41Here I am assuming that the internal complexities of transformative recognition remedies, as discussed in note 31 above, do not generate perverse effects. If, however, the practical recognition effect of deconstructive feminist cultural politics is strongly gender-differentiating, despite the latter’s official recognition commitment to gender de-differentiation, perverse effects could indeed arise. In that case, there could be interferences between socialist-feminist redistribution and deconstructive-feminist recognition. But these would probably be less debilitating than those associated with the other scenarios examined here.

42The same can be said about ‘race’ here as about gender in notes 39 and 40.

43See note 31 above on the possible perverse effects of transformative recognition remedies.

44Ted Koditschek (personal communication) has suggested to me that this scenario may have another serious drawback: ‘The deconstructive option may be less available to African-Americans in the current situation. Where the structural exclusion of [many] black people from full economic citizenship pushes “race” more and more into the forefront as a cultural category through which one is attacked, self-respecting people cannot help but aggressively affirm and embrace it as a source of pride.’ Koditschek goes on to suggest that Jews, in contrast, ‘have much more elbow room for negotiating a healthier balance between ethnic affirmation, self-criticism, and cosmopolitan universalism—not because we are better deconstructionists (or more inherently disposed toward socialism) but because we have more space to make these moves’.

45Whether this conclusion holds as well for nationality and ethnicity remains a question. Certainly bivalent collectivities of indigenous peoples do not seek to put themselves out of business as groups.

46This has always been the problem with socialism. Although cognitively compelling, it is experientially remote. The addition of deconstruction seems to exacerbate the problem. It could turn out to be too negative and reactive, i.e. too deconstructive, to inspire struggles on behalf of subordinated collectivities attached to their existing identities.

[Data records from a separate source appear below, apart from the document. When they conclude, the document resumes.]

-- ==== Sys2Proof/Laws/KeepTime.lean ====
section
/-! SUPPORT. What the operations of Machine/Time.lean keep. -/

namespace Sys2Proof.Machine

theorem keep_setTrigNext {R : State → State → Prop} (hR : Absorbs Same R) {s0 : State} {s : State} {a1 a2 : Nat} (h : R s0 s) :
    R s0 (setTrigNext s a1 a2) := by
  unfold setTrigNext
  repeat' (first
    | with_reducible assumption
    | with_reducible refine fun _ => ?_
    | split
    | with_reducible refine keep_modTime (by assumption) ?_ rfl
    | with_reducible refine keep_mk (by assumption) ?_ rfl rfl rfl rfl rfl rfl rfl rfl rfl rfl rfl rfl rfl rfl rfl)

theorem keep_armTrigger {R : State → State → Prop} (hR : Absorbs Same R) {s0 : State} {a0 : Nat} {s : State} (h : R s0 s) :
    R s0 (armTrigger a0 s) := by
  unfold armTrigger
  repeat' (first
    | with_reducible assumption
    | with_reducible refine fun _ => ?_
    | ((try lift_lets -underBinder); with_reducible intro x; first | (refine (fun (_ : R s0 x) => ?_) ?_; clear_value x; rotate_left; unfold x; rotate_right) | (refine (fun (_ : okP R s0 x) => ?_) ?_; clear_value x; rotate_left; unfold x; rotate_right) | clear_value x)
    | split
    | with_reducible apply keep_fsetb
    | with_reducible apply keep_setTrigNext
    | with_reducible apply keep_raise)

theorem keep_disarmTrigger {R : State → State → Prop} (hR : Absorbs Same R) {s0 : State} {a0 : Nat} {s : State} (h : R s0 s) :
    R s0 (disarmTrigger a0 s) := by
  unfold disarmTrigger
  repeat' (first
    | with_reducible assumption
    | with_reducible refine fun _ => ?_
    | ((try lift_lets -underBinder); with_reducible intro x; first | (refine (fun (_ : R s0 x) => ?_) ?_; clear_value x; rotate_left; unfold x; rotate_right) | (refine (fun (_ : okP R s0 x) => ?_) ?_; clear_value x; rotate_left; unfold x; rotate_right) | clear_value x)
    | split
    | with_reducible apply keep_fsetb
    | with_reducible refine keep_mk (by assumption) ?_ rfl rfl rfl rfl rfl rfl rfl rfl rfl rfl rfl rfl rfl rfl rfl)

theorem keep_rearmTrigger {R : State → State → Prop} (hR : Absorbs Same R) {s0 : State} {a0 : Nat} {a1 : List Byte} {s : State} (h : R s0 s) :
    R s0 (rearmTrigger a0 a1 s) := by
  unfold rearmTrigger
  repeat' (first
    | with_reducible assumption
    | with_reducible refine fun _ => ?_
    | split
    | with_reducible apply keep_armTrigger
    | with_reducible apply keep_disarmTrigger
    | with_reducible refine keep_modTime (by assumption) ?_ rfl
    | with_reducible refine keep_mk (by assumption) ?_ rfl rfl rfl rfl rfl rfl rfl rfl rfl rfl rfl rfl rfl rfl rfl)
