theorem keep_bootDone {R : State → State → Prop} (hR : Absorbs Kept R) {s0 : State} {s : State} (h : R s0 s) :
    R s0 (bootDone s) := by
  have hH := hR.heldOfKept
  have hS := hR.sameOfKept
  unfold bootDone
  repeat' (first
    | with_reducible assumption
    | with_reducible refine fun _ => ?_
    | ((try lift_lets -underBinder); with_reducible intro x; first | (refine (fun (_ : R s0 x) => ?_) ?_; clear_value x; rotate_left; unfold x; rotate_right) | (refine (fun (_ : okP R s0 x) => ?_) ?_; clear_value x; rotate_left; unfold x; rotate_right) | clear_value x)
    | split
    | with_reducible apply keep_bootTime
    | with_reducible apply keep_forRange
    | with_reducible apply keep_loadTrigger
    | with_reducible apply keep_startStream
    | with_reducible apply keep_fsetb
    | with_reducible apply keep_bootPhase
    | with_reducible apply keep_stayHeld
    | with_reducible apply keep_fset
    | with_reducible apply keep_startStage3
    | with_reducible apply keep_modHarebell
    | with_reducible apply keep_modSafety
    | with_reducible apply keep_raise
    | with_reducible apply keep_autoJoin
    | with_reducible refine keep_mk (by assumption) ?_ rfl rfl rfl rfl rfl rfl rfl rfl rfl rfl rfl rfl rfl rfl rfl)

theorem keep_execBootDone {R : State → State → Prop} (hR : Absorbs Kept R) {s0 : State} {s : State} (h : R s0 s) :
    okO R s0 (execBootDone s) := by
  have hH := hR.heldOfKept
  have hS := hR.sameOfKept
  unfold execBootDone
  repeat' (first
    | with_reducible assumption
    | with_reducible refine fun _ => ?_
    | split
    | with_reducible apply okO_next
    | with_reducible apply keep_whenAlive
    | with_reducible apply keep_bootDone)

theorem keep_execTrialBootTimeout {R : State → State → Prop} (hR : Absorbs Kept R) {s0 : State} {a0 : Nat} {s : State} (h : R s0 s) :
    okO R s0 (execTrialBootTimeout a0 s) := by
  have hH := hR.heldOfKept
  have hS := hR.sameOfKept
  unfold execTrialBootTimeout
  repeat' (first
    | with_reducible assumption
    | with_reducible refine fun _ => ?_
    | ((try lift_lets -underBinder); with_reducible intro x; first | (refine (fun (_ : R s0 x) => ?_) ?_; clear_value x; rotate_left; unfold x; rotate_right) | (refine (fun (_ : okP R s0 x) => ?_) ?_; clear_value x; rotate_left; unfold x; rotate_right) | clear_value x)
    | split
    | with_reducible apply okO_next
    | with_reducible apply keep_whenAlive
    | with_reducible apply keep_restart
    | with_reducible apply keep_abandonTrial
    | with_reducible apply keep_bringUp
    | with_reducible apply keep_useBank)

theorem keep_execPowerOnReset {R : State → State → Prop} (hR : Absorbs Kept R) {s0 : State} {a0 a1 : Nat} {s : State} (h : R s0 s) :
    okO R s0 (execPowerOnReset a0 a1 s) := by
  have hH := hR.heldOfKept
  have hS := hR.sameOfKept
  unfold execPowerOnReset
  repeat' (first
    | with_reducible assumption
    | with_reducible refine fun _ => ?_
    | ((try lift_lets -underBinder); with_reducible intro x; first | (refine (fun (_ : R s0 x) => ?_) ?_; clear_value x; rotate_left; unfold x; rotate_right) | (refine (fun (_ : okP R s0 x) => ?_) ?_; clear_value x; rotate_left; unfold x; rotate_right) | clear_value x)
    | split
    | with_reducible apply okO_next
    | with_reducible apply keep_modPower
    | with_reducible apply keep_resetState
    | with_reducible apply keep_fset
    | with_reducible apply keep_startBringUp
    | with_reducible refine keep_mk (by assumption) ?_ rfl rfl rfl rfl rfl rfl rfl rfl rfl rfl rfl rfl rfl rfl rfl)

theorem keep_execRstNAssert {R : State → State → Prop} (hR : Absorbs Kept R) {s0 : State} {s : State} (h : R s0 s) :
    okO R s0 (execRstNAssert s) := by
  have hH := hR.heldOfKept
  have hS := hR.sameOfKept
  unfold execRstNAssert
  repeat' (first
    | with_reducible assumption
    | with_reducible refine fun _ => ?_
    | ((try lift_lets -underBinder); with_reducible intro x; first | (refine (fun (_ : R s0 x) => ?_) ?_; clear_value x; rotate_left; unfold x; rotate_right) | (refine (fun (_ : okP R s0 x) => ?_) ?_; clear_value x; rotate_left; unfold x; rotate_right) | clear_value x)
    | split
    | with_reducible apply okO_next
    | with_reducible apply keep_resetState
    | with_reducible apply keep_modPower
    | with_reducible refine keep_mk (by assumption) ?_ rfl rfl rfl rfl rfl rfl rfl rfl rfl rfl rfl rfl rfl rfl rfl)

theorem keep_execRstNRelease {R : State → State → Prop} (hR : Absorbs Kept R) {s0 : State} {a0 a1 : Nat} {s : State} (h : R s0 s) :
    okO R s0 (execRstNRelease a0 a1 s) := by
  have hH := hR.heldOfKept
  have hS := hR.sameOfKept
  unfold execRstNRelease
  repeat' (first
    | with_reducible assumption
    | with_reducible refine fun _ => ?_
    | ((try lift_lets -underBinder); with_reducible intro x; first | (refine (fun (_ : R s0 x) => ?_) ?_; clear_value x; rotate_left; unfold x; rotate_right) | (refine (fun (_ : okP R s0 x) => ?_) ?_; clear_value x; rotate_left; unfold x; rotate_right) | clear_value x)
    | split
    | with_reducible apply okO_next
    | with_reducible apply keep_modPower
    | with_reducible apply keep_startBringUp
    | with_reducible apply keep_resetState
    | with_reducible refine keep_mk (by assumption) ?_ rfl rfl rfl rfl rfl rfl rfl rfl rfl rfl rfl rfl rfl rfl rfl)

end Sys2Proof.Machine
end

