theorem keep_plainStore {R : State → State → Prop} (hR : Absorbs Same R) {s0 : State} {a0 a1 : Nat} {s : State} (h : R s0 s) :
    R s0 (plainStore a0 a1 s) := by
  unfold plainStore
  repeat' (first
    | with_reducible assumption
    | with_reducible refine fun _ => ?_
    | split
    | with_reducible apply keep_w1cStore
    | with_reducible apply keep_rwStore)

theorem keep_plainStore64 {R : State → State → Prop} (hR : Absorbs Same R) {s0 : State} {a0 a1 : Nat} {s : State} (h : R s0 s) :
    R s0 (plainStore64 a0 a1 s) := by
  unfold plainStore64
  repeat' (first
    | with_reducible assumption
    | with_reducible refine fun _ => ?_
    | split
    | with_reducible apply keep_rwStore)

theorem keep_tileWrite {R : State → State → Prop} (hR : Absorbs Same R) {s0 : State} {a0 a1 a2 : Nat} {s : State} (h : R s0 s) :
    R s0 (tileWrite a0 a1 a2 s) := by
  unfold tileWrite
  repeat' (first
    | with_reducible assumption
    | with_reducible refine fun _ => ?_
    | split
    | with_reducible apply keep_tileCtrlWrite
    | with_reducible apply keep_faultClear
    | with_reducible apply keep_w1cStore
    | with_reducible apply keep_shareWrite
    | with_reducible apply keep_thrWrite
    | with_reducible apply keep_dbgWrite
    | with_reducible apply keep_dbgRegWrite)

theorem keep_storeBoth {R : State → State → Prop} (hR : Absorbs Same R) {s0 : State} {a0 a1 : Nat} {s : State} (h : R s0 s) :
    R s0 (storeBoth a0 a1 s) := by
  unfold storeBoth
  repeat' (first
    | with_reducible assumption
    | with_reducible refine fun _ => ?_
    | split
    | with_reducible apply keep_plainStore64
    | with_reducible apply keep_rwStore)

theorem keep_memCtxStore {R : State → State → Prop} (hR : Absorbs Same R) {s0 : State} {a0 a1 a2 : Nat} {s : State} (h : R s0 s) :
    R s0 (memCtxStore a0 a1 a2 s) := by
  unfold memCtxStore
  repeat' (first
    | with_reducible assumption
    | with_reducible refine fun _ => ?_
    | ((try lift_lets -underBinder); with_reducible intro x; first | (refine (fun (_ : R s0 x) => ?_) ?_; clear_value x; rotate_left; unfold x; rotate_right) | (refine (fun (_ : okP R s0 x) => ?_) ?_; clear_value x; rotate_left; unfold x; rotate_right) | clear_value x)
    | split
    | with_reducible apply keep_storeBoth
    | with_reducible apply keep_raiseCtx)

theorem keep_memSlotWrite {R : State → State → Prop} (hR : Absorbs Same R) {s0 : State} {a0 : Agent} {a1 a2 : Nat} {s : State} (h : R s0 s) :
    R s0 (memSlotWrite a0 a1 a2 s) := by
  unfold memSlotWrite
  repeat' (first
    | with_reducible assumption
    | with_reducible refine fun _ => ?_
    | split
    | with_reducible apply keep_memCtxStore
    | with_reducible apply keep_dbgAddrWrite
    | with_reducible apply keep_rwStore
    | with_reducible apply keep_plainStore)

theorem keep_kvmCtxStore {R : State → State → Prop} (hR : Absorbs Held R) {s0 : State} {a0 a1 a2 : Nat} {s : State} (h : R s0 s) :
    R s0 (kvmCtxStore a0 a1 a2 s) := by
  have hS := hR.sameOfHeld
  unfold kvmCtxStore
  repeat' (first
    | with_reducible assumption
    | with_reducible refine fun _ => ?_
    | ((try lift_lets -underBinder); with_reducible intro x; first | (refine (fun (_ : R s0 x) => ?_) ?_; clear_value x; rotate_left; unfold x; rotate_right) | (refine (fun (_ : okP R s0 x) => ?_) ?_; clear_value x; rotate_left; unfold x; rotate_right) | clear_value x)
    | split
    | with_reducible apply keep_storeBoth
    | with_reducible apply keep_fsetb
    | with_reducible apply keep_kvInitRegion
    | with_reducible apply keep_raiseCtx)
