/-! What a replacement gives back. -/

theorem thread_setThread_same (i t : Nat) (x : Thread) (w : Sound s) : thread (setThread s i t x) i t = x := storeGet_set_same _ _ _ w.threads
theorem unit_setUnit_same (i u : Nat) (x : UnitState) (w : Sound s) : unit (setUnit s i u x) i u = x := storeGet_set_same _ _ _ w.units
theorem queue_setQueue_same (q : Nat) (x : Queue) (w : Sound s) : queue (setQueue s q x) q = x := storeGet_set_same _ _ _ w.queues
theorem ctx_setCtx_same (c : Nat) (x : Ctx) (w : Sound s) : ctx (setCtx s c x) c = x := storeGet_set_same _ _ _ w.ctxs
theorem lane_setLane_same (l : Nat) (x : Lane) (w : Sound s) : lane (setLane s l x) l = x := storeGet_set_same _ _ _ w.lanes
theorem queue_setQueue_ne {q r : Nat} (x : Queue) (h : r ≠ q) (w : Sound s) : queue (setQueue s q x) r = queue s r := storeGet_set_ne _ _ h w.queues
theorem ctx_setCtx_ne {c d : Nat} (x : Ctx) (h : d ≠ c) (w : Sound s) : ctx (setCtx s c x) d = ctx s d := storeGet_set_ne _ _ h w.ctxs
theorem lane_setLane_ne {l m : Nat} (x : Lane) (h : m ≠ l) (w : Sound s) : lane (setLane s l x) m = lane s m := storeGet_set_ne _ _ h w.lanes

end Sys2Proof.Machine
end

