/-- A row of every tile whose span within the tile does not reach `o`. -/
theorem regMatch_tile_none {b s2 n2 w a1 a2 a3 a4 a5 tile o : Nat} (ht : tile < 48) (ho : o < 0x100000) (hb : b < 0x100000) (hs : 0 < s2)
    (h : o < b ∨ b + n2 * s2 ≤ o) (hn : n2 * s2 ≤ 0x100000 - b) :
    regMatch ⟨0x1000000 + b, 0x100000, 48, s2, n2, w, a1, a2, a3, a4, a5⟩ (0x1000000 + 0x100000 * tile + o) = none := by
  unfold regMatch
  simp only
  split
  · rfl
  · rename_i h1
    rw [if_neg]
    rintro ⟨i, j, k⟩
    have hj : (0x1000000 + 0x100000 * tile + o - (0x1000000 + b)) % 0x100000 < n2 * s2 := by
      rw [Nat.div_lt_iff_lt_mul hs] at j; exact j
    rcases h with h | h
    · have : (0x1000000 + 0x100000 * tile + o - (0x1000000 + b)) = 0x100000 * (tile - 1) + (0x100000 + o - b) := by omega
      rw [this, Nat.mul_add_mod, Nat.mod_eq_of_lt (by omega)] at hj
      omega
    · have : (0x1000000 + 0x100000 * tile + o - (0x1000000 + b)) = 0x100000 * tile + (o - b) := by omega
      rw [this, Nat.mul_add_mod, Nat.mod_eq_of_lt (by omega)] at hj
      omega

/-- A row of every tile that holds the word at `o`: the index of the register and of the word in it. -/
theorem regMatch_tile_some {b s2 n2 w a1 a2 a3 a4 a5 tile o : Nat} (ht : tile < 48) (ho : o < 0x100000)
    (h : b ≤ o) (hj : (o - b) / s2 < n2) (hk : (o - b) % s2 < 4 * w) :
    regMatch ⟨0x1000000 + b, 0x100000, 48, s2, n2, w, a1, a2, a3, a4, a5⟩ (0x1000000 + 0x100000 * tile + o)
      = some (tile, (o - b) / s2, (o - b) % s2 / 4) := by
  have e : (0x1000000 + 0x100000 * tile + o - (0x1000000 + b)) = 0x100000 * tile + (o - b) := by omega
  unfold regMatch
  simp only
  rw [if_neg (by omega), e, Nat.mul_add_mod, Nat.mod_eq_of_lt (by omega), Nat.mul_add_div (by omega), Nat.div_eq_of_lt (by omega)]
  rw [if_pos ⟨by omega, hj, hk⟩]
  simp

/-- A word of a tile is looked up among the tile's rows. -/
theorem regFind_tile {tile o : Nat} (ht : tile < 48) (ho : o < 0x100000) (h4 : o % 4 = 0) :
    regFind (0x1000000 + 0x100000 * tile + o) = regFindIn (0x1000000 + 0x100000 * tile + o) regRowsTile := by
  unfold regFind
  rw [if_pos (by omega)]
  have : (0x1000000 + 0x100000 * tile + o) / 0x100000 = 16 + tile := by omega
  rw [this]
  have : regRows (16 + tile) = regRowsTile := by
    rw [Nat.add_comm]; rfl
  rw [this]

/-- A row of one register per tile that does not hold the word at `o`. -/
theorem regMatch_tile_one {b w a1 a2 a3 a4 a5 tile o : Nat} (ht : tile < 48) (ho : o < 0x100000) (hb : b < 0x100000)
    (h : o < b ∨ b + 4 * w ≤ o) (hn : 4 * w ≤ 0x100000 - b) :
    regMatch ⟨0x1000000 + b, 0x100000, 48, 0x100000, 1, w, a1, a2, a3, a4, a5⟩ (0x1000000 + 0x100000 * tile + o) = none := by
  unfold regMatch
  simp only
  split
  · rfl
  · rename_i h1
    rw [if_neg]
    rintro ⟨i, j, k⟩
    rw [Nat.mod_mod] at k
    rcases h with h | h
    · have : (0x1000000 + 0x100000 * tile + o - (0x1000000 + b)) = 0x100000 * (tile - 1) + (0x100000 + o - b) := by omega
      rw [this, Nat.mul_add_mod, Nat.mod_eq_of_lt (by omega)] at k
      omega
    · have : (0x1000000 + 0x100000 * tile + o - (0x1000000 + b)) = 0x100000 * tile + (o - b) := by omega
      rw [this, Nat.mul_add_mod, Nat.mod_eq_of_lt (by omega)] at k
      omega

47Much recent work has been devoted to the ‘intersection’ of the various axes of subordination that I have treated separately in this essay for heuristic purposes. A lot of this work concerns the dimension of recognition; it aims to demonstrate that various collective identifications and identity categories have been mutually co-constituted or co-constructed. Joan Scott, for example, has argued (in Gender and the Politics of History) that French working-class identities have been discursively constructed through gender-coded symbolization; and David R. Roediger has argued (in The Wages of Whiteness: Race and the Making of the American Working Class, Verso, London 1991) that us working-class identities have been racially coded. Meanwhile, many feminists of colour have argued both that gender identities have been racially coded and that racialized identities have been gender-coded. I myself have argued, with Linda Gordon, that gender, ‘race’, and class ideologies have intersected to construct current us understandings of ‘welfare dependency’ and ‘the underclass’. (See Fraser and Gordon, ‘A Genealogy of “Dependency”: Tracing a Keyword of the U.S. Welfare State’, Signs: Journal of Women in Culture and Society, vol. 19, no. 2, winter 1994.)